拡大する写真・図版ズームのインタビューにこたえる広屋佑規さん

 「いま、話しましょう」

 林は広屋のメッセージに即答した。慶応大在学中に映画の自主制作にかかわってきた林は、大手映画会社に就職していた。学生時代から広屋の才能を「革新的」と敬愛し、横浜・元町の商店街を突然ミュージカル舞台に変えた昨年の広屋の仕事を「見たことのない光景でした」と興奮気味に語る。

 林はちょうど勤務先で担当していた映画のクランクインが延期になり、ひまをもてあましていた。

 広屋が続けた。

 「ズームで芝居を作るのはどう?」

 ウェブ会議システム「ズーム」を使った他の劇団が誕生したばかりでもあった。林は広屋に言われ、このとき初めてズームを使ってみた。

拡大する写真・図版企画・プロデュースを受け持つ林健太郎さん

 「演劇なら、いいやつがいますよ」

 林の脳裏に浮かんだのは慶応同窓の小御門(こみかど)優一郎(27)だった。付属の慶応志木高校時代、大学受験がないせいか、ドストエフスキーやダンテなど文学に耽溺(たんでき)した。大学では演劇サークルの門をたたき、後に自ら小劇団を起こした。卒業後は勤務先の松竹で歌舞伎の宣伝を担当したものの、市川海老蔵の襲名披露という一大興行がコロナで延期となり、退屈な日々を過ごしていた。

 小御門のもとに林から連絡が届いたのは寝る寸前、午前0時をまわっていたが、小御門はズーム演劇という着想に覚醒した。3人がズームで顔を合わせると、このとき広屋と小御門は初対面だというのに、あいさつもそこそこに何ができるか議論が白熱する。何かをやりたい気持ちが3人に共通していた。

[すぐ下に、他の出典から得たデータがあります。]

-- ==== Sys2Proof/Machine/Obsidian.lean ====
section
/-! DEFINITION. DDR5 channels and the Obsidian engine below the home agents: line placement, codes and poison, protected
ranges, encryption, counters, broken entries, key slots (R444 to R480). -/

namespace Sys2Proof.Machine

/-! ## Placement (R448 to R450, R464, R465) -/

/-- The key of a stored line: channel and channel-local line. -/
def ddrKey (ch j : Nat) : Nat := ch * 2 ^ 32 + j

/-- Channel of a line number K (R448). -/
def chanOf (k : Nat) : Nat := fold3 k

/-- Channel-local line of a line number K (R448). -/
def localLine (k : Nat) : Nat := k / 8

/-- The line number K of a channel-local line: the low three bits make fold3(K) the channel. -/
def lineOfLocal (ch j : Nat) : Nat := 8 * j + ((fold3 (8 * j)) ^^^ ch)

/-- Lines of a channel (R450): none that can be reached where its RDIMM failed training. -/
def State.chanLines (s : State) (ch : Nat) : Nat :=
  if s.fld (Fld.DDR_STATUS_STATE ch) = 3 then 0 else s.fld (Fld.DDR_STATUS_GIB ch) * 2 ^ 24

/-- Lines of a channel that hold data (R450). -/
def State.dataLines (s : State) (ch : Nat) : Nat := 27 * s.chanLines ch / 32

/-- Line that holds the tag of line `j` (R450). -/
def State.tagLine (s : State) (ch j : Nat) : Nat := s.dataLines ch + j / 8

/-- Line of the counter block of page `p` (R450). -/
def State.ctrLine (s : State) (ch p : Nat) : Nat := s.dataLines ch + s.dataLines ch / 8 + p

/-- First line of the tree area (R450). -/
def State.treeStart (s : State) (ch : Nat) : Nat := s.dataLines ch + 9 * s.dataLines ch / 64

/-- Nodes of level `l` of a tree over `pages` pages (R465). -/
def nodesAt (pages l : Nat) : Nat := (pages + 8 ^ l - 1) / 8 ^ l

/-- The top level: the lowest with one node. SIZE has 22 bits, so a range has fewer than 8^9 pages and level 9 is enough (R465). -/
def topLevel (pages : Nat) : Nat := ((List.range 9).find? fun l => nodesAt pages l = 1).getD 9

/-- Nodes of levels 1 to the top (R465). -/
def treeNodes (pages : Nat) : Nat := ((List.range (topLevel pages)).map fun l => nodesAt pages (l + 1)).sum

/-- Line of node `n` of level `l` (R465). -/
def State.nodeLine (s : State) (r pages l n : Nat) : Nat :=
  (s.reg (Reg.OBS_RNG_TREE r)).toNat + ((List.range (l - 1)).map fun i => nodesAt pages (i + 1)).sum + n

/-! ## Stored lines (R446, R451 to R453) -/

/-- Record a corrected or uncorrectable read (R452). -/
def State.ddrEvent (s : State) (ch j : Nat) (unc : Bool) : State :=
  let s := s.bump (if unc then Fld.DDR_UECOUNT_COUNT ch else Fld.DDR_CECOUNT_COUNT ch)
  let s := s.logOnce (Fld.DDR_ERRLOG_A_VALID ch) fun s =>
    ((s.setFld (Fld.DDR_ERRLOG_A_UNCORR ch) (b2n unc)).setFld (Fld.DDR_ERRLOG_A_SUBCH ch) (j % 2)).setReg
      (Reg.DDR_ERRLOG_B ch) (BitVec.ofNat 32 j)
  s.raise (if unc then Fld.DDR_IRQ_STATUS_UE ch else Fld.DDR_IRQ_STATUS_CE ch)

/-- What a read of a stored line gives: its 64 bytes, or a poison cause; and whether it was corrected. -/
structure LineRead where
  data : BitVec 512
  poison : Option Nat
  corrected : Bool

/-- Read a stored line: corrected lines are written back; a line never written gives free data (R446, R451 to R453). -/
def State.ddrRead (s : State) (ch j : Nat) : State × LineRead :=
  match SMap.find s.ddr (ddrKey ch j) with
  | none =>
    let u : State := { s with free := s.free + 4 }
    let data : BitVec 512 := Config.freeW256 s.free ++ Config.freeW256 (s.free + 1)
    if Config.freeBool (s.free + 2) then (u.ddrEvent ch j true, { data := 0, poison := some 0, corrected := false })
    else if Config.freeBool (s.free + 3) then (u.ddrEvent ch j false, { data := data, poison := none, corrected := true })
    else (u, { data := data, poison := none, corrected := false })
  | some l =>
    match l.code with
    | .clean => (s, { data := l.data, poison := none, corrected := false })
    | .oneDevice =>
      ({ s with ddr := SMap.set s.ddr (ddrKey ch j) { l with code := .clean } }.ddrEvent ch j false,
       { data := l.data, poison := none, corrected := true })
    | .uncorrectable => (s.ddrEvent ch j true, { data := 0, poison := some 0, corrected := false })
    | .poison c => (s, { data := 0, poison := some c, corrected := false })

/-- Write a stored line. -/
def State.ddrWrite (s : State) (ch j : Nat) (l : DLine) : State := { s with ddr := SMap.set s.ddr (ddrKey ch j) l }

/-- The words of a line; a poisoned line delivers all eight poisoned (R451, R452). -/
def lineWords (r : LineRead) : List (W64 × Bool) :=
  match r.poison with
  | some _ => List.replicate 8 (0, true)
  | none => (List.range 8).map fun i => (r.data.extractLsb' (64 * i) 64, false)

/-- 512 bits of eight words, word 0 lowest. -/
def wordsLine (ws : List (W64 × Bool)) : BitVec 512 := BitVec.ofNat 512 (natLE (wordsBytes ws))

/-! ## Ranges and rights (R455 to R459) -/

/-- The classes of R455. -/
inductive Master where
  | fabric
  | host
  | dma (domain : Nat)
  | remote
  | debug
  deriving DecidableEq, Repr

/-- STATE of a range (R459). -/
def State.rngState (s : State) (r : Nat) : Nat := s.fld (Fld.OBS_RNG_STAT_STATE r)

/-- Range `r` covers line K (R458). -/
def State.rngCovers (s : State) (r k : Nat) : Bool :=
  let b := s.fld (Fld.OBS_RNG_BASE_BASE r) * 2 ^ 14
  b ≤ k && k < b + s.fld (Fld.OBS_RNG_SIZE_MIB r) * 2 ^ 14

/-- The range that line K lies in and that is not OFF. -/
def State.recordOf (s : State) (k : Nat) : Option Nat :=
  (List.range 64).find? fun r => s.rngState r ≠ 0 && s.rngCovers r k

/-- The range in ACTIVE, REKEY or BROKEN that line K lies in: only these protect their lines (R459). -/
def State.rangeOf (s : State) (k : Nat) : Option Nat :=
  (s.recordOf k).filter fun r => s.rngState r = 2 || s.rngState r = 3 || s.rngState r = 6

/-- The device is an LR9-2425 (R3, R10). -/
def State.is2425 (s : State) : Bool := s.fld Fld.HUB_IDENT_PART = 0x2425

/-- The right of a class in a range: 0 NONE, 1 CIPHER, 2 READ, 3 WRITE (R455 to R458). -/
def State.rightOf (s : State) (r : Nat) (m : Master) : Nat :=
  match m with
  | .fabric => s.fld (Fld.OBS_RNG_RIGHTS_FABRIC r)
  | .host => s.fld (Fld.OBS_RNG_RIGHTS_HOST r)
  | .remote => s.fld (Fld.OBS_RNG_RIGHTS_REMOTE r)
  | .debug => if s.is2425 then 0 else s.fld (Fld.OBS_RNG_RIGHTS_DEBUG r)
  | .dma d =>
    if natBit (s.fld (Fld.OBS_RNG_RIGHTS_DMADOM r)) d then s.fld (Fld.OBS_RNG_RIGHTS_DMA_GRANT r)
    else if s.is2425 then 0 else s.fld (Fld.OBS_RNG_RIGHTS_DMA_OTHER r)

/-- How a request uses a line. -/
inductive Use where
  | read
  | readNc
  | write
  deriving DecidableEq, Repr

/-- What the home agent's check of ranges and rights says (R456, R459, R476): go on plainly, go on with a raw read, refuse
with a status, or wait for the boundary block. -/
inductive RangeCheck where
  | plain
  | raw
  | refuse (status : Nat)
  | wait
  deriving DecidableEq, Repr

/-- Index of the 32 KiB block of line K within range `r` (R449, R476). -/
def State.blockOf (s : State) (r k : Nat) : Nat := (k - s.fld (Fld.OBS_RNG_BASE_BASE r) * 2 ^ 14) / 512

/-- The check of R455, R456, R459 and R476 for a request to line K. -/
def State.rangeCheck (s : State) (m : Master) (u : Use) (k : Nat) : RangeCheck :=
  match s.recordOf k with
  | none => .plain
  | some r =>
    let st := s.rngState r
    if st = 1 ∨ st = 4 ∨ st = 5 then .refuse 4
    else
      let right := s.rightOf r m
      match u with
      | .write =>
        if right < 3 then .refuse 6
        else if st = 6 then .refuse 6
        else if st = 3 ∧ s.blockOf r k = s.fld (Fld.OBS_RNG_STAT_BOUNDARY r) then .wait
        else .plain
      | .read =>
        if right < 2 then .refuse 6
        else if st = 3 ∧ s.blockOf r k = s.fld (Fld.OBS_RNG_STAT_BOUNDARY r) then .wait
        else .plain
      | .readNc =>
        if right = 0 then .refuse 6
        else if st = 3 ∧ s.blockOf r k = s.fld (Fld.OBS_RNG_STAT_BOUNDARY r) then .wait
        else if right = 1 then .raw
        else .plain

/-! ## Encryption and tags (R462, R463, R466) -/

/-- An AES input block of Obsidian (R462). -/
def obsBlock (domain field major minor b : Nat) : Nat :=
  domain * 2 ^ 126 + (field % 2 ^ 42) * 2 ^ 84 + (major % 2 ^ 56) * 2 ^ 28 + (minor % 2 ^ 7) * 2 ^ 21 + (b % 4) * 2 ^ 19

 翌日には短編を作り始め、9日にツイッター上に140秒の動画を投稿。その直前、ノーミーツという劇団名が決まった。以来3日に1本の調子で投稿し、再生回数が1千万回を超えたものも現れた。その反響をみて、小御門は「これ以上の再生回数を狙うのは難しい。かといって、ただの、おもしろ動画投稿集団では終わりたくない」と思い、林も「有料の長編芝居を作ろう」と背中を押した。

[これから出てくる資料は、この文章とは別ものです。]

/-- Words `w` on of a Mica port, with their events. -/
def State.winRead (s : State) (d port w n : Nat) : State × List (W64 × Bool) :=
  match n with
  | 0 => (s, [])
  | k + 1 =>
    let (s, r) := s.micaRead d port w
    let (s, l) := s.winRead d port (w + 1) k
    (s, (r.data, r.poison) :: l)

/-- The eight words of the home copy of line K; `raw` reads the ciphertext (R454). -/
def State.homeRead (s : State) (k : Nat) (raw : Bool) : State × List (W64 × Bool) :=
  match s.memPlace k with
  | .ddr => if raw then s.rawRead k else s.lineRead k
  | .win d _ port w => s.winRead d port w 8
  | _ => (s, List.replicate 8 (0, true))

/-- Store the words that `mask` names in a Mica port. -/
def State.winWrite (s : State) (d port w mask cause : Nat) (ws : List (W64 × Bool)) : State :=
  match ws with
  | [] => s
  | x :: rest =>
    let s := if natBit mask 0 then s.setMica d port w (if x.2 then Cell.poisoned cause else Cell.of x.1) else s
    s.winWrite d port (w + 1) (mask / 2) cause rest

/-- Store words of line K in its home copy; poison is stored with `cause`. A DDR5 line is stored whole. -/
def State.homeWrite (s : State) (k : Nat) (ws : List (W64 × Bool)) (mask cause : Nat) : State :=
  match s.memPlace k with
  | .ddr => s.lineWrite k ws cause
  | .win d _ port w => s.winWrite d port w mask cause ws
  | _ => s

/-- The window of line K belongs to a die in reset (R396). -/
def State.winDown (s : State) (k : Nat) : Bool :=
  match winDie k with
  | some d => s.dieDown.contains d
  | none => false

/-- The domain that must wake before the home copy of line K can be stored (R454). -/
def State.storeNeeds (s : State) (k : Nat) : Option Nat :=
  match s.memPlace k with
  | .ddr => let d := if chanOf k < 4 then 7 else 8; if s.domLive d then none else some d
  | .win d _ _ _ => if s.domLive (slateDom d 9) then none else some (slateDom d 9)
  | _ => none

/-- The domain that must wake before home agent data for line K can be stored; data for a die in reset is held and needs none (R396,
R454). -/
def State.saveNeeds (s : State) (k : Nat) : Option Nat := if s.winDown k then none else s.storeNeeds k

/-- The answer of a home agent's checks before it serves a request. -/
inductive Gate where
  | go
  | refuse (status : Nat)
  | exhausted
  | wait
  | wake (e : Ep)
  | hold (d : Nat)
  deriving DecidableEq, Repr

/-- A domain that is off under the policy of an endpoint: the request is held there while it wakes, or answered FENCED (R345, R454). -/
def State.gateDomain (s : State) (d : Nat) (e : Ep) : Gate :=
  if s.domLive d then .go else if s.meetsFence e then .refuse 4 else .wake e

/-- The Mica controller of a group (R224, R362). -/
def State.micaEp (s : State) (d g : Nat) : Ep := { s.groupEp d g with p := 7 }

/-- The domain of the home copy of line K, under the policy of its endpoint (R345, R454). -/
def State.copyGate (s : State) (k : Nat) : Gate :=
  match s.memPlace k with
  | .ddr => s.gateDomain (if chanOf k < 4 then 7 else 8) (s.mkEp 4 (chanOf k) 3 0)
  | .win d g _ _ => s.gateDomain (slateDom d 9) (s.micaEp d g)
  | _ => .go

/-- Checks of R360, R363, R365, R396, R454 and R455; `known` says that the line has a directory entry. -/
def State.gate (s : State) (k : Nat) (m : Option Master) (u : Use) (known : Bool) : Gate :=
  match s.memPlace k with
  | .bad => .refuse 2
  | .absent => .refuse 7
  | .win d g _ _ =>
    if m = none then .refuse 6
    else if ¬s.exported d g ∧ ¬known then .refuse 6
    else if s.dieDown.contains d then .hold d
    else if s.domLive (slateDom d 9) ∧ ¬s.bit (Fld.MCA_STATUS_INIT_DONE d) then .wait
    else s.copyGate k
  | .ddr =>
    match m with
    | none => .refuse 6
    | some m =>
      match s.rangeCheck m u k with
      | .refuse st => .refuse st
      | .wait => .wait
      | _ =>
        match s.copyGate k with
        | .go => if u = .write ∧ s.exhausted k then .exhausted else .go
        | g => g

/-- RDNC under right CIPHER is a raw read (R456). -/
def State.rawUse (s : State) (k : Nat) (m : Option Master) : Bool :=
  match s.memPlace k, m with
  | .ddr, some m => s.rangeCheck m .readNc k = .raw
  | _, _ => false

/-! ## Home agents: directory and transactions (R370 to R373) -/

/-- A home agent that holds nothing. -/
def Home.empty : Home := { dir := [], txns := [], failed := [], winWait := [], winData := [], walking := [] }

/-- Home agent `h`. -/
def State.home (s : State) (h : Nat) : Home := SMap.get Home.empty s.homes h

/-- Replace home agent `h`. -/
def State.setHome (s : State) (h : Nat) (v : Home) : State := { s with homes := SMap.put Home.empty s.homes h v }

/-- Home agent `h` stores the words of a write-back, of snoop data or of a lost line; for the window of a die in reset it holds them
(R396). -/
def State.saveLine (s : State) (h k : Nat) (ws : List (W64 × Bool)) (cause : Nat) : State :=
  if s.winDown k then s.setHome h { s.home h with winData := (s.home h).winData ++ [{ line := k, words := ws, cause := cause }] }
  else s.homeWrite k ws 0xFF cause

/-- Eight words of poison. -/
def deadLine : List (W64 × Bool) := List.replicate 8 (0, true)

/-- Lines whose requests wait on a window: the first request of each is a transaction, and the others wait for it (R372, R396). -/
def Home.waitLines (h : Home) : List Nat := (h.winWait.map fun q => q.addr.toNat / 64).eraseDups

/-- Transactions of a home agent with those that wait on a window (R372, R396, R398). -/
def Home.used (h : Home) : Nat := h.txns.length + h.waitLines.length

/-- Transactions of a home agent that wait on the window of die `d` (R396). -/
def Home.waitingOn (h : Home) (d : Nat) : Nat :=
  (h.waitLines.filter fun k => winDie k = some d).length
    + (h.txns.filter fun t => t.snoops.isEmpty && t.ackWait.isNone && winDie t.line = some d).length

/-- The directory entry of a line. -/
def Home.ent (h : Home) (k : Nat) : Option DirEnt := h.dir.find? fun e => e.line = k

/-- Replace the entry of a line in place, or allocate one. -/
def Home.setEnt (h : Home) (e : DirEnt) : Home :=
  if h.dir.any (fun f => f.line = e.line) then { h with dir := h.dir.map fun f => if f.line = e.line then e else f }
  else { h with dir := h.dir ++ [e] }

/-- Free the entry of a line. -/
def Home.delEnt (h : Home) (k : Nat) : Home := { h with dir := h.dir.filter fun e => e.line ≠ k }

/-- The dies that an entry records. -/
def DirEnt.holders (e : DirEnt) : List Nat :=
  match e.owner with
  | some o => [o]
  | none => (List.range 4).filter fun d => e.sharers.getLsbD d

/-- The entry without die `d`. -/
def DirEnt.without (e : DirEnt) (d : Nat) : DirEnt :=
  match e.owner with
  | some o => if o = d then { e with owner := none, sharers := 0 } else e
  | none => { e with sharers := e.sharers &&& ~~~(BitVec.ofNat 4 (2 ^ d)) }

/-- The line is in a transaction. -/
def Home.busy (h : Home) (k : Nat) : Bool := h.txns.any fun t => t.line = k

/-- The lowest TAG that no snoop of the agent uses, from `from_` on. -/
def Home.snoopTag (h : Home) : BitVec 12 :=
  let used := h.txns.flatMap fun t => t.snoops.map fun x => x.2
  BitVec.ofNat 12 (((List.range 4096).find? fun t => !used.contains (BitVec.ofNat 12 t)).getD 0)

/-- The slice of a line on die `d`. -/
def State.sliceEp (s : State) (d k : Nat) : Ep :=
  match s.slicePlace d k with
  | some (x, y) => s.mkEp d x y 8
  | none => s.mkEp d 0 0 8

/-- Home agent `h` sends snoop `cmd` for line `k` to each die of the list, for its transaction on the line. -/
def State.sendSnoops (s : State) (h k cmd : Nat) (dies : List Nat) : State :=
  match dies with
  | [] => s
  | d :: rest =>
    let hm := s.home h
    let tag := hm.snoopTag
    let hm := { hm with txns := hm.txns.map fun t => if t.line = k then { t with snoops := t.snoops ++ [(d, tag)] } else t }
    ((s.setHome h hm).send (s.homeEp h)
      (mkPacket cmd 2 0 (s.sliceEp d k) (s.homeEp h) tag (BitVec.ofNat 48 (64 * k)) 0 0xFF 0 [])).sendSnoops h k cmd rest

/-- Open a transaction and send its snoops. -/
def State.openTxn (s : State) (h k cmd : Nat) (kind : TxnKind) (dies : List Nat) : State :=
  let hm := s.home h
  (s.setHome h { hm with txns := hm.txns ++ [{ line := k, kind := kind, snoops := [], ackWait := none }] }).sendSnoops h k cmd dies

/-- Close the transaction on a line. -/
def State.closeTxn (s : State) (h k : Nat) : State :=
  let hm := s.home h
  s.setHome h { hm with txns := hm.txns.filter fun t => t.line ≠ k }

/-- Record a line that a home agent has lost (R390 to R394). -/
def State.haLog (s : State) (h kind die k : Nat) : State :=
  s.logOnce (Fld.HRG_HA_ERRLOG_A_VALID h) fun s =>
    (((s.setFld (Fld.HRG_HA_ERRLOG_A_KIND h) kind).setFld (Fld.HRG_HA_ERRLOG_A_DIE h) die).setFld
      (Fld.HRG_HA_ERRLOG_A_ADDRHI h) (k / 2 ^ 32)).setFld (Fld.HRG_HA_ERRLOG_B_ADDRLO h) k

/-! ## Serving a request at home (R371, R378, R385 to R388) -/

/-- The operation ATOP of an atomic (R301, R385). -/
def atomOp (op : Nat) (old a cmp : W64) : W64 :=
  match op with
  | 0 => old + a
  | 1 => a
  | 2 => if old = cmp then a else old
  | 3 => old &&& a
  | 4 => old ||| a
  | 5 => if old.toInt < a.toInt then a else old
  | _ => if a.toInt < old.toInt then a else old

/-- The vein caches are on (R37, R39). -/
def State.veinOn (s : State) : Bool := s.feature 13

/-- A request of a slice that its home agent serves as an uncached access: one for the slice's own die's window (R369), and every one
while MICA_VEIN is off (R39, assumption 60). -/
def State.passThrough (s : State) (d k : Nat) : Bool := !s.veinOn || decide (winDie k = some d)

/-- The command a home agent serves. -/
def State.homeCmd (s : State) (p : Packet) : Nat :=
  let own := s.localEp p.src && portKind p.src = .vein && s.passThrough p.src.die.toNat (p.addr.toNat / 64)
  match p.cmd.toNat with
  | 1 => if own then 8 else 1
  | 2 => if own then 8 else 2
  | 3 => if own then 9 else 3
  | c => c

/-- Wait for the ACKG of die `d` for a line that has been granted (R372). -/
def State.awaitAck (s : State) (h k d : Nat) (p : Packet) : State :=
  let hm := s.home h
  s.setHome h { hm with txns := hm.txns ++ [{ line := k, kind := .request p, snoops := [], ackWait := some d }] }

/-- Home agent `h` answers a request, unless its requester was lost in a die reset (R391). -/
def State.homeAnswer (s : State) (h : Nat) (quiet : Bool) (r : Packet) : State := if quiet then s else s.send (s.homeEp h) r

/-- Serve a request whose snoops have all been answered; `quiet` says that nobody takes the response. R386 speaks of a poisoned word of
the home copy only: an atomic that stores a poisoned operand, or compares with one, stores poison with cause STORED and answers the
old value (DESIGN CHOICE, assumption 67). -/
def State.perform (s : State) (h : Nat) (p : Packet) (quiet : Bool) : State :=
  let k := p.addr.toNat / 64
  let hm := s.home h
  let sd := p.src.die.toNat
  match s.homeCmd p with
  | 1 =>
    let (s, ws) := s.homeRead k false
    let old := match hm.ent k with
      | some x => x.sharers
      | none => 0
    let s := s.setHome h (hm.setEnt { line := k, owner := none, sharers := old ||| BitVec.ofNat 4 (2 ^ sd) })
    (s.awaitAck h k sd p).homeAnswer h quiet (rspData p (mkFlits ws))
  | 2 =>
    let (s, ws) := s.homeRead k false
    let s := s.setHome h (hm.setEnt { line := k, owner := some sd, sharers := 0 })
    (s.awaitAck h k sd p).homeAnswer h quiet (rspData p (mkFlits ws))
  | 8 =>
    let (s, ws) := s.homeRead k (s.rawUse k (s.masterOf p))
    let drop := match hm.ent k with
      | some x => x.holders.isEmpty
      | none => false
    (if drop then s.setHome h (hm.delEnt k) else s).homeAnswer h quiet (rspData p (mkFlits ws))
  | 5 =>
    let (s, ws) := s.homeRead k false
    let i := natBits p.addr.toNat 5 3
    let w := ws.getD i (0, true)
    let d := flitWords p.data
    let a := d.getD 0 (0, false)
    let c := d.getD 1 (0, false)
    let s := s.setHome h (hm.delEnt k)
    if w.2 then s.homeAnswer h quiet (rspData p (mkFlits [(0, true)]))
    else
      let op := p.spec.toNat % 8
      let bad := if op = 2 then c.2 || (a.2 && w.1 = c.1) else a.2
      let v := (atomOp op w.1 a.1 c.1, bad)
      (s.homeWrite k (ws.set i v) (2 ^ i) 2).homeAnswer h quiet (rspData p (mkFlits [(w.1, false)]))
  | _ =>
    let s := s.setHome h (hm.delEnt k)
    (s.homeWrite k (flitWords p.data) (if p.cmd = 4 then p.gran.toNat else 0xFF) 2).homeAnswer h quiet (rspAck p)

/-- Free the entry of a line that no die holds any more. -/
def Home.sweepEnt (h : Home) (k : Nat) : Home :=
  if (h.ent k).any (fun e => e.holders.isEmpty) then h.delEnt k else h

/-- The use of memory that a request makes (R363, R365). -/
def State.useOf (s : State) (p : Packet) : Use :=
  match s.homeCmd p with
  | 1 => .read
  | 8 => .readNc
  | _ => .write

/-- Free the entry of a line that no die holds any more. -/
def State.sweepLine (s : State) (h k : Nat) : State := s.setHome h ((s.home h).sweepEnt k)

/-- A request whose snoops have been answered is served, unless it must wait: for the window of a die in reset (R396), or for the domain
of its home copy (R345, R454). What its snoops have stored may have exhausted the line (R471). -/
def State.resume (s : State) (h k : Nat) (p : Packet) (quiet : Bool) : State :=
  let u := s.closeTxn h k
  if s.winDown k then s
  else
    match s.copyGate k with
    | .wake e => s.holdFor e
    | .refuse st => (u.sweepLine h k).homeAnswer h quiet (rspErr p st)
    | _ =>
      if s.useOf p = .write ∧ s.memPlace k = .ddr ∧ s.exhausted k then
        ((u.sweepLine h k).noteExhausted k).homeAnswer h quiet (rspErr p 8)
      else u.perform h p quiet

/-- Finish a transaction whose last snoop has been answered. A request whose requester was lost grants nothing, and its response is
discarded (R391). -/
def State.finishTxn (s : State) (h : Nat) (t : Txn) : State :=
  let u := s.closeTxn h t.line
  match t.kind with
  | .request p => s.resume h t.line p false
  | .dropped p => if s.homeCmd p ≤ 2 then u.sweepLine h t.line else s.resume h t.line p true
  | .backInv => u.setHome h ((u.home h).delEnt t.line)
  | .flush _ => u.setHome h ((u.home h).delEnt t.line)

 コロナで4年間も自室から出られない大学生、という設定の3時間弱の長編「門外不出モラトリアム」を5月、2500円で公開すると5千人が見た。彼らはこのとき鉱脈を発見した。稽古の場所代や道具代のかからないオンライン演劇は「従来のリアルの芝居より利益率が高い」と広屋。小御門は、それまでにない新しい表現の可能性を感じた。「ネガティブな中でもポジティブなものを作れることを僕たちは示せたんです」と林は言う。